Восковые фигуры
Долго стояли перед ним эти коровьи глаза. Вот уж никогда не думал, что корова может плакать. А вот поди ж ты, научили-таки дрессировщики. Подтянули животное до уровня человека.
Не думать, забыть, не терзать себе душу! В поезде Пискунов успокоился. Очерк, который ему предстояло написать для газеты, был вчерне готов. Делалось это до смешного просто, методом «шиворот-навыворот» — изобретение Жоры Семкина, заведующего отделом писем. Метод хорошо себя зарекомендовал. Сначала надо описать все как есть, а потом как бы вывернуть наизнанку, отпечатать, так сказать, позитив с негатива. Он так и начал, свежо, нестандартно: «Корова смеялась…» Очерк имел успех, даже на летучке похвалили и лишь слегка пожурили: слишком уж розовый. Впрочем, все, конечно, понимали, что вранье.
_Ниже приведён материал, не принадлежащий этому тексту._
/-- MEL.GET on a written segment completes without writing memory: a 0 of a pending run, then its pending 1, and only then bits: a
bit 1, a hit, gives a run of T(k) zeros and moves k up; a bit 0 and a run length of E[k] bits move k down (R287, R314). After
MEL.INITDEC, n MEL.GETs return the symbols `melSymbols` reads from the segment's bytes; of the bytes of `melStream` these are the
symbols that were coded (R288). -/
def Obligations.MelGetCompletes : Prop :=
  (∀ s : State, s.status.cmode = .meld → SegmentWritten s →
    ∃ (d : Bool) (r : SegRegs),
      exec .melGet s = .next (State.complete { s with
        out := { s.out with result := if d then 1 else 0 }, seg := r }) ∧
      (s.seg.melRun ≠ 0 → d = false ∧ r = { s.seg with melRun := s.seg.melRun - 1 }) ∧
      (s.seg.melRun = 0 → s.seg.onePend = true → d = true ∧ r = { s.seg with onePend := false }) ∧
      (s.seg.melRun = 0 → s.seg.onePend = false →
        r = { s.seg with c := r.c, ct := r.ct, bp := r.bp, fillcnt := r.fillcnt, melK := r.melK, melRun := r.melRun,
                         onePend := r.onePend } ∧
        ((r.melK.val = min (s.seg.melK.val + 1) 12 ∧ d = false ∧ r.melRun.toNat = melThreshold s.seg.melK - 1 ∧
            r.onePend = false) ∨
          (r.melK.val = s.seg.melK.val - 1 ∧ d = true ∧ r.melRun = 0 ∧ r.onePend = false) ∨
          (r.melK.val = s.seg.melK.val - 1 ∧ d = false ∧ r.melRun.toNat + 1 < melThreshold s.seg.melK ∧
            r.onePend = true)) ∧
        (let b := melTake s.mem s.seg
         let x := melTakeMore s.mem (printedMelE.getD s.seg.melK.val 0) 0 b.2
         if b.1 then d = false ∧
           r = { b.2 with melK := melUp s.seg.melK, melRun := BitVec.ofNat 16 (melThreshold s.seg.melK - 1) }
         else if x.1 = 0 then d = true ∧ r = { x.2 with melK := melDown s.seg.melK }
         else d = false ∧
           r = { x.2 with melK := melDown s.seg.melK, melRun := BitVec.ofNat 16 (x.1 - 1), onePend := true }))) ∧
  (∀ (n : Nat) (s : State), n ≤ 2 ^ 31 → s.cfg.segbase.toNat + s.cfg.seglen.toNat ≤ Config.byteCap → CfgSegmentWritten s →
    ∃ u, exec .melInitdec s = .next u ∧ u.status.err = s.status.err ∧
      melResults n u = some (melSymbols n (cfgSegmentBytes s))) ∧
  (∀ syms : List Bool, melSymbols syms.length (melStream syms) = syms)

/-! ### The coordinator (46_coordinator.md) -/

/-- Block validation raises E_CONFIG with nothing changed but STATUS (R320 steps 2 to 6): the reserved style bit; in CB.ENCODE a
coefficient not below 2^P, all being written; in CB.DECODE more passes than the block has, a segment past BYTE memory, or, the
entries being written, a segment end smaller than the one before it (step 6), in Part 1 mode and in HT mode. -/
def Obligations.BlockValidation : Prop :=
  ∀ s : State, s.cfg.badShape = false →
    (s.cfg.styleReserved = true →
      exec .cbEncode s = .next (s.takeError .config) ∧ exec .cbDecode s = .next (s.takeError .config)) ∧
    (CoefsWritten s → (∃ i < s.cfg.w * s.cfg.h, ∃ q ∈ s.mem.getWord (coefAddr i), 2 ^ s.cfg.p ≤ q.toInt.natAbs) →
      exec .cbEncode s = .next (s.takeError .config)) ∧
    ((if s.cfg.p = 0 then 0 else if s.cfg.ht then (if s.cfg.p = 1 then 1 else 3) else 3 * s.cfg.p - 2) <
        s.cfg.npass.toNat →
      exec .cbDecode s = .next (s.takeError .config)) ∧
    (Config.byteCap < s.cfg.segbase.toNat + s.cfg.seglen.toNat → exec .cbDecode s = .next (s.takeError .config)) ∧
    (s.cfg.ht = false → ∀ ends : List Nat, (usedSegments s).map (fun ab => segEnd s ab.2) = ends.map some →
      ¬ ends.Pairwise (· ≤ ·) → exec .cbDecode s = .next (s.takeError .config)) ∧
    (s.cfg.ht = true → 2 ≤ s.cfg.npass.toNat → ∀ v0 v1 : Word, s.mem.getWord (segtabAddr 0) = some v0 →
      s.mem.getWord (segtabAddr (s.cfg.npass.toNat - 1)) = some v1 → tabEnd s v1 < tabEnd s v0 →
      exec .cbDecode s = .next (s.takeError .config))

/-- CB.ENCODE of a block with P = 0 in Part 1 mode, with room for two bytes: the two bytes 0xFF 0x7F, NBYTES 2, NPASSOUT 0, CMODE
IDLE, the flags and arrays cleared, and no other byte of memory changed (R328). -/
def Obligations.CbEncodeZeroPlanes : Prop :=
  ∀ s : State, s.cfg.badShape = false → s.cfg.styleReserved = false → s.cfg.ht = false → s.cfg.p = 0 →
    CoefsLegal s → s.cfg.segbase.toNat + 2 ≤ Config.byteCap →
    ∃ (r : SegRegs) (m : Memory),
      exec .cbEncode s = .next (State.complete { s with
        status := { s.status with cmode := .idle, partialRes := false, segmis := false, trunc := false }
        out := { s.out with nbytes := 2, npassout := 0 }
        seg := r, ctx := initialCtx, arr := clearedArrays, mem := m }) ∧
      m.getByte (byteAddr s.cfg.segbase.toNat) = some 0xFF ∧
      m.getByte (byteAddr (s.cfg.segbase.toNat + 1)) = some 0x7F ∧
      SameOutside s { s with mem := m } (byteAddr s.cfg.segbase.toNat) (byteAddr (s.cfg.segbase.toNat + 2))

/-- CB.ENCODE of a legal Part 1 block with P ≥ 1 and room for the bytes it can take at most completes with all 3·P − 2 passes: the
SEGTAB entry of every pass is written: 0xFFFFFFFF where the pass ends no segment, else an end offset of at most NBYTES, not falling
from pass to pass, and NBYTES for the last; memory changes only in those entries and in the block's bytes with one dropped byte
after them (R327, R328, R350). A host that runs the block pass by pass leaves the same BYTE bytes, contexts, arrays and coder
registers, and the end of each segment is where its next one would start (44_bitplane_coder.md R266). -/
def Obligations.CbEncodeCompletes : Prop :=
  ∀ s : State, s.cfg.badShape = false → s.cfg.styleReserved = false → s.cfg.ht = false → 1 ≤ s.cfg.p →
    CoefsLegal s → s.cfg.segbase.toNat + blockRoom s.cfg ≤ Config.byteCap →
    ∃ (n : Word) (r : SegRegs) (ctx : Vector CtxEntry 19) (arr : Arrays) (m : Memory),
      exec .cbEncode s = .next (State.complete { s with
        status := { s.status with cmode := .idle, partialRes := false, segmis := false, trunc := false }
        out := { s.out with nbytes := n, npassout := BitVec.ofNat 8 (3 * s.cfg.p - 2) }
        seg := r, ctx := ctx, arr := arr, mem := m }) ∧
      n.toNat ≤ blockRoom s.cfg ∧
      m.getWord (segtabAddr (3 * s.cfg.p - 3)) = some n ∧
      (∀ k < 3 * s.cfg.p - 2, ¬ endsSegment s.cfg (3 * s.cfg.p - 2) k → m.getWord (segtabAddr k) = some 0xFFFFFFFF) ∧
      (∀ k < 3 * s.cfg.p - 2, endsSegment s.cfg (3 * s.cfg.p - 2) k →
        ∃ v ∈ m.getWord (segtabAddr k), v.toNat ≤ n.toNat ∧
          ∀ j < k, endsSegment s.cfg (3 * s.cfg.p - 2) j → ∃ u ∈ m.getWord (segtabAddr j), u.toNat ≤ v.toNat) ∧
      (∃ t u, hostStart s = some t ∧ hostEncode s.cfg.segments t = some u ∧
        r = u.seg ∧ ctx = u.ctx ∧ arr = u.arr ∧
        (∀ a, ¬ (segtabAddr 0 ≤ a ∧ a < segtabAddr (3 * s.cfg.p - 2)) → m.getByte a = u.mem.getByte a) ∧
        (∀ l ab rest, s.cfg.segments = l ++ ab :: rest →
          ∃ v, hostEncode (l ++ [ab]) t = some v ∧ m.getWord (segtabAddr ab.2) = some (v.cfg.segbase - s.cfg.segbase))) ∧
      arr.mag = [] ∧
      (∀ a, ¬ (segtabAddr 0 ≤ a ∧ a < segtabAddr (3 * s.cfg.p - 2)) →
        ¬ (byteAddr s.cfg.segbase.toNat ≤ a ∧ a < byteAddr (s.cfg.segbase.toNat + n.toNat + 1)) →
        m.getByte a = s.mem.getByte a)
Предчувствие не обмануло: капли дождя косыми штрихами прочертились на стекле окна. А когда выходил, хлестнуло по лицу из тучи, словно краем мокрого одеяла. Пока до дома добрался, живого места не осталось, промок до нитки.
А тут неожиданность. Потянул за ручку, а дверь-то не заперта, вот так номер! Валентина, жуткая трусиха, на все запоры запирается даже днем. Крикнул прямо с порога:
— Валька, не бойся! Это я приехал!
— Событие мирового значения, по телевизору покажут в «Новостях»! — Вышла навстречу в халатике на голое тело, как он и ожидал. Пискунов жадно сосредоточился. Но рука предупреждающе навела порядок в хозяйстве. Застегнулась на все пуговицы, несколько даже ритуально. — Сама вижу, кажется, не слепая. — И поджала губы, не портрет, а икона.
Пискунов даже опешил. Вот так прием! А он-то мечтал! Сделал попытку ее обнять — Валентина только плечиком повела: отстань! Да еще и весь мокрый вдобавок.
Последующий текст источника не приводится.